Emile Smith Rowe is the unfortunate Arsenal victim
Arsenal are flying at the minute. Goals are raining in, clean sheets are recorded and they’re keeping hold of their place in the top four for as long as they feasibly can.
Fans adore this team. Putting talent to one side, the large majority of this group are exceedingly likeable. We’re beginning to fall in love with Arsenal again.
It’s the young players who are flying that flag, a relatively general expression considering nearly all of them classify as ‘young’: Martin Odegaard, Emile Smith Rowe, Bukayo Saka and Gabriel Martinelli have contributed to 27 of Arsenal’s 32 league goals this season. Only one of those is over 21 years old.
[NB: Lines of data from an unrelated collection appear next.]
/-! ## `unparkGroup` -/

@[simp] theorem unparkGroup_mem (s : State) (gid : Nat) : (unparkGroup s gid).mem = s.mem := rfl
@[simp] theorem unparkGroup_sets (s : State) (gid : Nat) : (unparkGroup s gid).sets = s.sets := rfl
@[simp] theorem unparkGroup_cores (s : State) (gid : Nat) : (unparkGroup s gid).cores = s.cores := rfl
@[simp] theorem unparkGroup_blocks (s : State) (gid : Nat) : (unparkGroup s gid).blocks = s.blocks := rfl
@[simp] theorem unparkGroup_launches (s : State) (gid : Nat) : (unparkGroup s gid).launches = s.launches := rfl
@[simp] theorem unparkGroup_queues (s : State) (gid : Nat) : (unparkGroup s gid).queues = s.queues := rfl
@[simp] theorem unparkGroup_kernels (s : State) (gid : Nat) : (unparkGroup s gid).kernels = s.kernels := rfl
@[simp] theorem unparkGroup_copies (s : State) (gid : Nat) : (unparkGroup s gid).copies = s.copies := rfl
@[simp] theorem unparkGroup_ises (s : State) (gid : Nat) : (unparkGroup s gid).ises = s.ises := rfl
@[simp] theorem unparkGroup_faults (s : State) (gid : Nat) : (unparkGroup s gid).faults = s.faults := rfl
@[simp] theorem unparkGroup_clusters (s : State) (gid : Nat) : (unparkGroup s gid).clusters = s.clusters := rfl
@[simp] theorem unparkGroup_bands (s : State) (gid : Nat) : (unparkGroup s gid).bands = s.bands := rfl
@[simp] theorem unparkGroup_equ (s : State) (gid : Nat) : (unparkGroup s gid).equ = s.equ := rfl
@[simp] theorem unparkGroup_parts (s : State) (gid : Nat) : (unparkGroup s gid).parts = s.parts := rfl
@[simp] theorem unparkGroup_tlb (s : State) (gid : Nat) : (unparkGroup s gid).tlb = s.tlb := rfl
@[simp] theorem unparkGroup_nest (s : State) (gid : Nat) : (unparkGroup s gid).nest = s.nest := rfl
@[simp] theorem unparkGroup_hours (s : State) (gid : Nat) : (unparkGroup s gid).hours = s.hours := rfl
@[simp] theorem unparkGroup_answers (s : State) (gid : Nat) : (unparkGroup s gid).answers = s.answers := rfl
@[simp] theorem unparkGroup_clock (s : State) (gid : Nat) : (unparkGroup s gid).clock = s.clock := rfl
@[simp] theorem unparkGroup_cur (s : State) (gid : Nat) : (unparkGroup s gid).cur = s.cur := rfl
@[simp] theorem unparkGroup_fresh (s : State) (gid : Nat) : (unparkGroup s gid).fresh = s.fresh := rfl
@[simp] theorem unparkGroup_turns (s : State) (gid : Nat) : (unparkGroup s gid).turns = s.turns := rfl
@[simp] theorem unparkGroup_free (s : State) (gid : Nat) : (unparkGroup s gid).free = s.free := rfl

/-! ## `modCtx` -/

@[simp] theorem modCtx_mem (s : State) (q : Issuer) (f : Ctx → Ctx) : (modCtx s q f).mem = s.mem := by unfold modCtx; split <;> rfl
@[simp] theorem modCtx_sets (s : State) (q : Issuer) (f : Ctx → Ctx) : (modCtx s q f).sets = s.sets := by unfold modCtx; split <;> rfl
@[simp] theorem modCtx_blocks (s : State) (q : Issuer) (f : Ctx → Ctx) : (modCtx s q f).blocks = s.blocks := by unfold modCtx; split <;> rfl
@[simp] theorem modCtx_launches (s : State) (q : Issuer) (f : Ctx → Ctx) : (modCtx s q f).launches = s.launches := by unfold modCtx; split <;> rfl
@[simp] theorem modCtx_queues (s : State) (q : Issuer) (f : Ctx → Ctx) : (modCtx s q f).queues = s.queues := by unfold modCtx; split <;> rfl
@[simp] theorem modCtx_kernels (s : State) (q : Issuer) (f : Ctx → Ctx) : (modCtx s q f).kernels = s.kernels := by unfold modCtx; split <;> rfl
@[simp] theorem modCtx_copies (s : State) (q : Issuer) (f : Ctx → Ctx) : (modCtx s q f).copies = s.copies := by unfold modCtx; split <;> rfl
@[simp] theorem modCtx_ises (s : State) (q : Issuer) (f : Ctx → Ctx) : (modCtx s q f).ises = s.ises := by unfold modCtx; split <;> rfl
@[simp] theorem modCtx_faults (s : State) (q : Issuer) (f : Ctx → Ctx) : (modCtx s q f).faults = s.faults := by unfold modCtx; split <;> rfl
@[simp] theorem modCtx_clusters (s : State) (q : Issuer) (f : Ctx → Ctx) : (modCtx s q f).clusters = s.clusters := by unfold modCtx; split <;> rfl
@[simp] theorem modCtx_bands (s : State) (q : Issuer) (f : Ctx → Ctx) : (modCtx s q f).bands = s.bands := by unfold modCtx; split <;> rfl
@[simp] theorem modCtx_equ (s : State) (q : Issuer) (f : Ctx → Ctx) : (modCtx s q f).equ = s.equ := by unfold modCtx; split <;> rfl
@[simp] theorem modCtx_parts (s : State) (q : Issuer) (f : Ctx → Ctx) : (modCtx s q f).parts = s.parts := by unfold modCtx; split <;> rfl
@[simp] theorem modCtx_tlb (s : State) (q : Issuer) (f : Ctx → Ctx) : (modCtx s q f).tlb = s.tlb := by unfold modCtx; split <;> rfl
@[simp] theorem modCtx_nest (s : State) (q : Issuer) (f : Ctx → Ctx) : (modCtx s q f).nest = s.nest := by unfold modCtx; split <;> rfl
@[simp] theorem modCtx_hours (s : State) (q : Issuer) (f : Ctx → Ctx) : (modCtx s q f).hours = s.hours := by unfold modCtx; split <;> rfl
@[simp] theorem modCtx_answers (s : State) (q : Issuer) (f : Ctx → Ctx) : (modCtx s q f).answers = s.answers := by unfold modCtx; split <;> rfl
@[simp] theorem modCtx_clock (s : State) (q : Issuer) (f : Ctx → Ctx) : (modCtx s q f).clock = s.clock := by unfold modCtx; split <;> rfl
@[simp] theorem modCtx_cur (s : State) (q : Issuer) (f : Ctx → Ctx) : (modCtx s q f).cur = s.cur := by unfold modCtx; split <;> rfl
@[simp] theorem modCtx_fresh (s : State) (q : Issuer) (f : Ctx → Ctx) : (modCtx s q f).fresh = s.fresh := by unfold modCtx; split <;> rfl
@[simp] theorem modCtx_turns (s : State) (q : Issuer) (f : Ctx → Ctx) : (modCtx s q f).turns = s.turns := by unfold modCtx; split <;> rfl
@[simp] theorem modCtx_free (s : State) (q : Issuer) (f : Ctx → Ctx) : (modCtx s q f).free = s.free := by unfold modCtx; split <;> rfl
But not all four of those are playing regularly.
Emile Smith Rowe becomes unfortunate Arsenal victim as Mikel Arteta faces weekly selection dilemma with Martinelli, Saka and Odegaard
The collective is more important than the individual, but Smith Rowe will be feeling hard done by that his name isn’t on the team sheet each week. That’s now four consecutive Premier League matches where he’s started on the bench, playing 44 minutes in total.
Yet he’s scored three goals in his last three.
Left out of the squad that lost 2-1 to Everton on matchweek 15 due to injury, he was back on the bench in the following win over Southampton, one where his teammate filling in, Martinelli, showed encouraging improvements that he’s carried on with since.
There are three positions to fill and four players to fill them. Smith Rowe finds himself being a victim of circumstance among it all. He quite literally can’t be doing any more to justify a spot in the team either; three substitute appearances, and three goals. This is everything you want from a forward coming off the bench, and it doesn’t touch on the other aspects of his game.
But you can’t take any of the other three out. Martinelli showed disrespectful Boxing Day energy, Odegaard is in the form of his life, and Saka is adding goal contributions on a side of the pitch only he can master as tactically well.
Smith Rowe does not deserve to be out of the team, yet nor do any of the other three. And in such situations, the manager can’t lose. With the quartet being relatively interchangeable positionally it just adds to the options at Arteta’s disposal.
The classic ‘headache with multiple pain killers’ analogy keeps being referenced because it keeps being relevant. Smith Rowe flourished during the period Odegaard initially joined on loan and with Martinelli back in the fold he still isn’t slowing down.
With no European football but Arsenal still competing on three fronts in January, there is every chance one or even two may become unavailable for whatever reason in which case the solution on who comes in is a simple. Right now Smith Rowe is the ultimate super sub.
This is something to savour, not to fret over. These youngsters will share the load, push each other, and support each other. All with a healthy dose of competition.